Of course, because this is about the real world, not a mere debating contest, the end result is that they are dishonest. But I don't think that's actually their conscious intention.
At least Behe retains enough scientific baggage to be somewhat interested in the truth, hence his admission of the common descent of humans and chimpanzees. (Have any of the other DI-ers ever commented on that, by the way?)
Jim Thomerson · 23 March 2008
When the story first appeared on Science Daily, the illustration was of hydrozoan medusae. Now the illustration is indeed of a ctenophore. Surely this is an example of regressive evolution guided by ID.
Frank J · 23 March 2008
_Arthur · 23 March 2008
Why do West and Luskin blather on the "Cambrian Explosion" and on "phyla" ?
The concept of phylum only makes sense in a context of common descent. If any and all creatures are created anew, why should they belong to one phylum ? Or does it means that the Creator (Designer) had a very narrow range of possible body plans ? Why ??
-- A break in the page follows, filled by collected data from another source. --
-- ==== Sys2Proof/Laws/PerInstr.lean ====
section
/-! SUPPORT. A law of each instruction as syntax: its encoding lies in exactly one row of the opcode table of its format,
the row of its own mnemonic (30_encoding.md R72, R82). -/

namespace Sys2Proof.Laws.OwnRow

/-- The place of an instruction's row in the table of its format, from 0. -/
def place : Instr → Nat
  | .construct => 0
  | .xmit _ _ => 1
  | .clear => 2
  | .home => 3
  | .setBacklight _ => 4
  | .setCursor _ => 5
  | .setBlink _ => 6
  | .setDisplay _ => 7
  | .render _ _ => 8
  | .release => 9
  | .lReset33 => 0
  | .lReset32 => 1
  | .lFuncset _ _ _ => 2
  | .lDispctl _ _ _ => 3
  | .lEntry _ _ => 4
  | .lClear => 5
  | .lHome => 6
  | .lSetddram _ => 7
  | .lData _ => 8

/-- Which rows of a table admit a word. -/
def rowsOf {n : Nat} (rows : List (TableRow n)) (w : BitVec n) : List Nat :=
  (List.range rows.length).filter fun k => (rows[k]?.map fun r => r.admits w).getD false

/-- The rows that admit the encoding. -/
def admitting (i : Instr) : List Nat :=
  match encode i with
  | .host w => rowsOf hostRows w
  | .lcd w => rowsOf lcdRows w

/-- The encoding lies in its own row and in no other. -/
def Statement (i : Instr) : Prop := admitting i = [place i]

theorem construct : Statement .construct := by unfold Statement; decide

theorem xmit (m : Mode) (b : Byte) : Statement (.xmit m b) := by
  unfold Statement; cases m <;> (revert b; decide)

theorem clear : Statement .clear := by unfold Statement; decide

theorem home : Statement .home := by unfold Statement; decide

theorem setBacklight (v : Bool) : Statement (.setBacklight v) := by unfold Statement; revert v; decide

theorem setCursor (v : Bool) : Statement (.setCursor v) := by unfold Statement; revert v; decide

theorem setBlink (v : Bool) : Statement (.setBlink v) := by unfold Statement; revert v; decide

theorem setDisplay (v : Bool) : Statement (.setDisplay v) := by unfold Statement; revert v; decide

theorem render (j : Justify) (line : Byte) : Statement (.render j line) := by
  unfold Statement; cases j <;> (revert line; decide)

theorem release : Statement .release := by unfold Statement; decide

theorem lReset33 : Statement .lReset33 := by unfold Statement; decide

theorem lReset32 : Statement .lReset32 := by unfold Statement; decide

theorem lFuncset (w n f : Bool) : Statement (.lFuncset w n f) := by unfold Statement; revert w n f; decide

theorem lDispctl (d c b : Bool) : Statement (.lDispctl d c b) := by unfold Statement; revert d c b; decide

theorem lEntry (i s : Bool) : Statement (.lEntry i s) := by unfold Statement; revert i s; decide

theorem lClear : Statement .lClear := by unfold Statement; decide

theorem lHome : Statement .lHome := by unfold Statement; decide

theorem lSetddram (a : BitVec 7) : Statement (.lSetddram a) := by unfold Statement; revert a; decide

theorem lData (c : Byte) : Statement (.lData c) := by unfold Statement; revert c; decide

end Sys2Proof.Laws.OwnRow
end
GvlGeologist, FCD · 23 March 2008
Reed A. Cartwright · 23 March 2008
Chad · 25 March 2008
phantomreader42 · 25 March 2008
Dov Henis · 30 June 2008
Updated genesis of "tree of life"
Genes Are Primal And Genomes Are Evolved Organisms
A. In view of the information we now have about life and its evolution:
Earth Life: 1. a format of temporarily constrained energy, retained in temporary constrained genetic energy packages in forms of genes, genomes and organisms 2. a real virtual affair that pops in and out of existence in its matrix, which is the energy constrained in Earth's biosphere.
Earth organism: a temporary self-replicable constrained-energy genetic system that supports and maintains Earth's biosphere by maintenance of genes.
Gene: a primal Earth's organism.
Genome: a multigenes organism consisting of a cooperative commune of its member genes.
Cellular organisms: mono- or multi-celled earth organisms.
B. Update of life sciences conceptions is now feasible and urgently desirable:
- First were independent individual genes, Earth's primal organisms.
- Genes aggregated cooperatively into genomes, multigenes organisms, with genomes' organs.
- Simultaneously or consequently genomes evolved protective and functional membranes, organs.
- Then followed cellular organisms, with a variety of outer-cell membranes shapes and
functionalities.
This conception is a scientific, NOT TECHNOLOGICAL, life-science innovation.
It is tomorrow's comprehension of life and its evolution.
IT EVOKES INTRIGUING DARWINIAN IMPLICATIONS.
IT IS FRAUGHT WITH INTRIGUING TECHNOLOGICAL DEVELOPMENTS POTENTIALS.